==== Material shown ====
/-- Membership of a stack entry, from each lane's own copy (R166): which lanes of the gang it names. -/
def State.stackMembers (s : State) (e : Nat) : List Nat :=
  let g := s.g
  let c := s.coh
  let m := s.pad (coreOf c.pair g.core)
  let o := c.cb + 256 + 16 * g.kn.divd * g.f2 + 16 * e
  (List.range g.size).filter fun k =>
    let w := leNat ((List.range 4).map fun i => m.read (linOf (g.phys k) (c.reloc (o + 8) + i)))
    w.testBit (g.pass k)

/-- Whether one of the words of entry e that the divergence hardware reads is poisoned: the origin lane's PC and join, if they are read, and each
lane's membership (R166, R211). -/
def State.entryPoison (s : State) (e : Nat) (pc : Bool) : Bool :=
  let c := s.coh
  let core := coreOf c.pair s.g.core
  let o := c.reloc (c.cb + 256 + 16 * s.g.kn.divd * s.g.f2 + 16 * e)
  !s.spoison.isEmpty &&
  ((pc && s.padPoison core (linOf (s.g.phys 0) o) 8) || s.g.physLanes.any fun l => s.padPoison core (linOf l (o + 8)) 4)

/-- Whether a `tret` reads a poisoned word of its frame, or of the membership in an entry that stays on the stack (R99, R211, R365). -/
def State.returnPoison (s : State) : Bool :=
  let stackd := min (leNat (((s.ownSeen s.tframe 16).drop 68).take 4)) s.g.kn.divd
  (s.ownSpans s.tframe 16).any (fun p => s.slotPoison p.1 p.2.1 p.2.2) || (List.range stackd).any fun e => s.entryPoison e false

/-- What both of two slots waited for. -/
def Acq.join (a b : Acq) : Acq := { ops := a.ops ++ b.ops, nums := a.nums ++ b.nums }

/-- The return from a trap (R99, R365), once every result in flight has landed: form 0 `.fault`, 1 `.next`, 2 `.region`. It reads the frame
as it stands, with what the handler has stored. -/
def trapReturn (s : State) (form : Nat) : State :=
  let t := s.cyc
  let g := s.g
  let f := s.ownSeen s.tframe 16
  let T := bits (leNat (f.take 4)) 8 1
  let w32 (o : Nat) : Nat := leNat ((f.drop o).take 4)
  let region := w32 56
  let m0 := leNat ((f.drop 112).take 32)
  let m1 := leNat ((f.drop 144).take 32)
  let stackd := min (w32 68) g.kn.divd
  let fix (x : Slot) : Slot := { x with next := max x.next (t + 3) }
  let x0 := fix (Slot.ofRecord ((f.drop 24).take 16) t)
  let x1 := fix (Slot.ofRecord ((f.drop 40).take 16) t)
  let inGang := (List.range g.size).filter fun k => !(g.lane k).exited
  let all0 := (m0 + g.hi0 * 2 ^ 256) &&& maskOf inGang
  let k0 := if x0.live then all0 else 0
  let k1 := if x1.live then ((m1 + g.hi1 * 2 ^ 256) &&& maskOf inGang) &&& (maskOf inGang ^^^ all0) else 0
  let onStack := maskOf ((List.range stackd).flatMap fun e => s.stackMembers e)
  let lost := maskOf inGang &&& (maskOf inGang ^^^ ((k0 ||| k1) ||| onStack))
  let x0 := if k0 = 0 then Slot.freed t else { x0 with mask := k0 }
  let x1 := if k1 = 0 then Slot.freed t else { x1 with mask := k1 }
  let resume (x : Slot) : Slot :=
    let x := { x with tid := g.kept.tid, acq := g.here.acq }
    match form with
    | 0 => x
    | 1 => x.past (g.kn.lengthAt x.pc)
    | _ => { x with pc := region, rep := .zero }
  let back (x : Slot) (n : Nat) : Slot :=
    if !x.live then x else if T = n then resume x else { x with tid := g.kept.other.tid, acq := g.kept.other.acq }
  let s := s.retag fun n => if n ≥ g.kept.first then g.kept.tid else n
  let cnt := if form = 2 then 0 else w32 60
  { s with
    g := { s.g with
      mode := false, hstack := 0, tcause := 0, s0 := back x0 0, s1 := back x1 1, cur := T, stackd := stackd, regpc := region,
      regcnt := cnt, basepc := region, basecnt := cnt, without0 := (region, cnt), without1 := (region, cnt), stopAt := t,
      lanes := g.lanes.zipIdx.map fun p => if lost.testBit p.2 then { p.1 with exited := true } else p.1 } }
====
What is needed: Copy range, inclusive: the line holding "let onStack := maskOf" to the line holding "let x0 := if". Reproduce exactly those lines of the records above and no others.

Expected answer:
  let onStack := maskOf ((List.range stackd).flatMap fun e => s.stackMembers e)
  let lost := maskOf inGang &&& (maskOf inGang ^^^ ((k0 ||| k1) ||| onStack))
  let x0 := if k0 = 0 then Slot.freed t else { x0 with mask := k0 }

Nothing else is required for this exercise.